**GIVEN RECORDS**
+-------+

/-- Packages that the save areas of a switch use. -/
def State.switchPackages (s : State) (p : Partition) (next : Nat) : List Nat :=
  [p.holder, some next].flatMap fun n => match n.bind s.sess? with
    | some x => x.ranges.filterMap fun r => if r.2.2 = 0 then none else some r.1
    | none => []

/-- Stages of transfer of a switch at a rate of lines per stage. -/
def State.transferStages (s : State) (p : Partition) (next rate : Nat) : Nat := ceilDiv (s.switchLines p next) (max 1 rate)

/-- Stages that a switch waits for the engines: until the transfers of those under way that began before it, or with it under a lower number, and
share a package with it have ended, each after its own wait (R232). -/
def State.engineWait (s : State) (p : Partition) (b next : Nat) : Nat :=
  (s.ses.parts.map fun q => match q.switch with
    | some (.moving c m g) =>
      if q.num ≠ p.num ∧ (c < b ∨ (c = b ∧ q.num < p.num)) ∧ ((s.switchPackages q m).any fun k => (s.switchPackages p next).contains k) then
        c + s.fla.tRead + 1 + g + s.transferStages q m (s.engineRate q.holder (some m)) - (b + s.fla.tRead + 1)
      else 0
    | _ => 0).foldl max 0

/-- B′: the outgoing session's route, TOP and build plans are suspended with every entry of this stage and later ones, its coaches stop, and the switch
waits for those before it (R229, R230, R232). -/
def State.startSwitch (s : State) (p : Partition) : State :=
  match p.switch with
  | some (.moving b next _) =>
    if b ≠ s.stg.stage then s
    else
      let out := fun x : Session => { x with
        run := x.run.map fun r => { r with tt := r.tt.map (suspendTt b) }
        scans := x.scans.map fun c => if field c.block 12 1 = 2 then { c with tt := c.tt.map (suspendTt b) } else c
        buildTts := x.buildTts.map fun k => (k.1, suspendTt b k.2) }
      let s := match p.holder with | some h => s.updSess h out | none => s
      s.updPart p.num fun p => { p with switch := some (.moving b next (s.engineWait p b next)) }
  | _ => s

/-- First boundary at which the last restore of a switch can have ended: each engine moves at most 6,144 lines in a stage (R232). -/
def State.switchFirst (s : State) (p : Partition) (b next : Nat) : Nat := b + s.fla.tRead + 1 + s.transferStages p next 6144

/-- B′ + S: the boundary by which it has ended (R232). -/
def State.switchBound (s : State) (p : Partition) (b next grow : Nat) : Nat :=
  b + s.fla.tRead + 1 + grow + s.transferStages p next (s.engineRate p.holder (some next))

/-- The last restore of a partition has ended: the incoming session's state is in the coaches. -/
def State.restoreIn (s : State) (p : Partition) (next : Nat) : State :=
  match s.sess? next with
  | some x =>
    let s := s.restoreRecords x p.teams
    { s with coa := s.coa.takeControl p.teams x.save }.updPart p.num fun p => { p with switch := some (.restored next) }
  | none => s

/-- The last restore of the partition ends in this stage, no earlier than the engines can move the lines. -/
def switchRestoreComplete (part : Nat) (s : State) : State :=
  match s.part? part with
  | none => s
  | some p => match p.switch with
    | some (.moving b next _) => if s.coreClock && decide (s.switchFirst p b next ≤ s.stg.stage + 1) then s.restoreIn p next else s
    | _ => s

def execSwitchRestoreComplete (part : Nat) (s : State) : Host.Outcome State Fault Refusal := .next (switchRestoreComplete part s)

/-- At B′ + S, the latest boundary, every transfer of a switch has ended (R232). -/
def State.boundRestore (s : State) (p : Partition) : State :=
  match p.switch with
  | some (.moving b next grow) => if s.switchBound p b next grow ≤ s.stg.stage then s.restoreIn p next else s
  | _ => s

/-- At a boundary the coaches of a restored partition start with its session as holder, in a new slice of SLICE − D stages; with its windows
in force its outstanding DRAM READs are sent again (R208). -/
def State.startHolder (s : State) (p : Partition) : State :=
  match p.switch with
  | some (.restored next) =>
    match s.sess? next with
    | some x =>
      let s := s.updPart p.num fun p => { p with holder := some next, last := next, switch := none, run := 0, slice := s.ses.slice - x.debt, idle := false }
      let s := (s.updSess next fun x => { x with debt := 0 }).setWindows p.num (some x)
      s.reissueReads fun k => p.teams.contains (k / 2 ^ 32 / 16)
    | none => s.updPart p.num fun p => { p with holder := none, switch := none }
  | _ => s

/-- A boundary counts the stage that has passed in the holder's slice; an idle holder that has work again resumes at it, and a new slice
of the length then in force starts (R225, R227, R505). -/
def State.countSlice (s : State) (p : Partition) : State :=
  if p.holder.isNone || p.switch.isSome then s
  else if !s.holderWorks p then s.updPart p.num fun p => { p with idle := true }
  else if p.idle then s.updPart p.num fun p => { p with run := 0, slice := s.ses.slice, idle := false }
  else s.updPart p.num fun p => { p with run := p.run + 1 }

/-- What a boundary does to every partition; a stage in which the core domain was stopped belongs to no slice. -/
def State.partitionsTick (ran : Bool) (s : State) : State :=
  let s := if ran then s.ses.parts.foldl State.countSlice s else s
  let s := s.ses.parts.foldl State.startSwitch s
  let s := s.ses.parts.foldl State.saveOut s
  let s := s.ses.parts.foldl State.boundRestore s
  s.ses.parts.foldl State.startHolder s

end Sys2Proof.Machine
end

+-------+

**THE PROBLEM**
Word for word, copy out the records.

**EXERCISE RESULT**
/-- Packages that the save areas of a switch use. -/
def State.switchPackages (s : State) (p : Partition) (next : Nat) : List Nat :=
  [p.holder, some next].flatMap fun n => match n.bind s.sess? with
    | some x => x.ranges.filterMap fun r => if r.2.2 = 0 then none else some r.1
    | none => []

/-- Stages of transfer of a switch at a rate of lines per stage. -/
def State.transferStages (s : State) (p : Partition) (next rate : Nat) : Nat := ceilDiv (s.switchLines p next) (max 1 rate)

/-- Stages that a switch waits for the engines: until the transfers of those under way that began before it, or with it under a lower number, and
share a package with it have ended, each after its own wait (R232). -/
def State.engineWait (s : State) (p : Partition) (b next : Nat) : Nat :=
  (s.ses.parts.map fun q => match q.switch with
    | some (.moving c m g) =>
      if q.num ≠ p.num ∧ (c < b ∨ (c = b ∧ q.num < p.num)) ∧ ((s.switchPackages q m).any fun k => (s.switchPackages p next).contains k) then
        c + s.fla.tRead + 1 + g + s.transferStages q m (s.engineRate q.holder (some m)) - (b + s.fla.tRead + 1)
      else 0
    | _ => 0).foldl max 0

/-- B′: the outgoing session's route, TOP and build plans are suspended with every entry of this stage and later ones, its coaches stop, and the switch
waits for those before it (R229, R230, R232). -/
def State.startSwitch (s : State) (p : Partition) : State :=
  match p.switch with
  | some (.moving b next _) =>
    if b ≠ s.stg.stage then s
    else
      let out := fun x : Session => { x with
        run := x.run.map fun r => { r with tt := r.tt.map (suspendTt b) }
        scans := x.scans.map fun c => if field c.block 12 1 = 2 then { c with tt := c.tt.map (suspendTt b) } else c
        buildTts := x.buildTts.map fun k => (k.1, suspendTt b k.2) }
      let s := match p.holder with | some h => s.updSess h out | none => s
      s.updPart p.num fun p => { p with switch := some (.moving b next (s.engineWait p b next)) }
  | _ => s

/-- First boundary at which the last restore of a switch can have ended: each engine moves at most 6,144 lines in a stage (R232). -/
def State.switchFirst (s : State) (p : Partition) (b next : Nat) : Nat := b + s.fla.tRead + 1 + s.transferStages p next 6144

/-- B′ + S: the boundary by which it has ended (R232). -/
def State.switchBound (s : State) (p : Partition) (b next grow : Nat) : Nat :=
  b + s.fla.tRead + 1 + grow + s.transferStages p next (s.engineRate p.holder (some next))

/-- The last restore of a partition has ended: the incoming session's state is in the coaches. -/
def State.restoreIn (s : State) (p : Partition) (next : Nat) : State :=
  match s.sess? next with
  | some x =>
    let s := s.restoreRecords x p.teams
    { s with coa := s.coa.takeControl p.teams x.save }.updPart p.num fun p => { p with switch := some (.restored next) }
  | none => s

/-- The last restore of the partition ends in this stage, no earlier than the engines can move the lines. -/
def switchRestoreComplete (part : Nat) (s : State) : State :=
  match s.part? part with
  | none => s
  | some p => match p.switch with
    | some (.moving b next _) => if s.coreClock && decide (s.switchFirst p b next ≤ s.stg.stage + 1) then s.restoreIn p next else s
    | _ => s

def execSwitchRestoreComplete (part : Nat) (s : State) : Host.Outcome State Fault Refusal := .next (switchRestoreComplete part s)

/-- At B′ + S, the latest boundary, every transfer of a switch has ended (R232). -/
def State.boundRestore (s : State) (p : Partition) : State :=
  match p.switch with
  | some (.moving b next grow) => if s.switchBound p b next grow ≤ s.stg.stage then s.restoreIn p next else s
  | _ => s

/-- At a boundary the coaches of a restored partition start with its session as holder, in a new slice of SLICE − D stages; with its windows
in force its outstanding DRAM READs are sent again (R208). -/
def State.startHolder (s : State) (p : Partition) : State :=
  match p.switch with
  | some (.restored next) =>
    match s.sess? next with
    | some x =>
      let s := s.updPart p.num fun p => { p with holder := some next, last := next, switch := none, run := 0, slice := s.ses.slice - x.debt, idle := false }
      let s := (s.updSess next fun x => { x with debt := 0 }).setWindows p.num (some x)
      s.reissueReads fun k => p.teams.contains (k / 2 ^ 32 / 16)
    | none => s.updPart p.num fun p => { p with holder := none, switch := none }
  | _ => s

/-- A boundary counts the stage that has passed in the holder's slice; an idle holder that has work again resumes at it, and a new slice
of the length then in force starts (R225, R227, R505). -/
def State.countSlice (s : State) (p : Partition) : State :=
  if p.holder.isNone || p.switch.isSome then s
  else if !s.holderWorks p then s.updPart p.num fun p => { p with idle := true }
  else if p.idle then s.updPart p.num fun p => { p with run := 0, slice := s.ses.slice, idle := false }
  else s.updPart p.num fun p => { p with run := p.run + 1 }

/-- What a boundary does to every partition; a stage in which the core domain was stopped belongs to no slice. -/
def State.partitionsTick (ran : Bool) (s : State) : State :=
  let s := if ran then s.ses.parts.foldl State.countSlice s else s
  let s := s.ses.parts.foldl State.startSwitch s
  let s := s.ses.parts.foldl State.saveOut s
  let s := s.ses.parts.foldl State.boundRestore s
  s.ses.parts.foldl State.startHolder s

end Sys2Proof.Machine
end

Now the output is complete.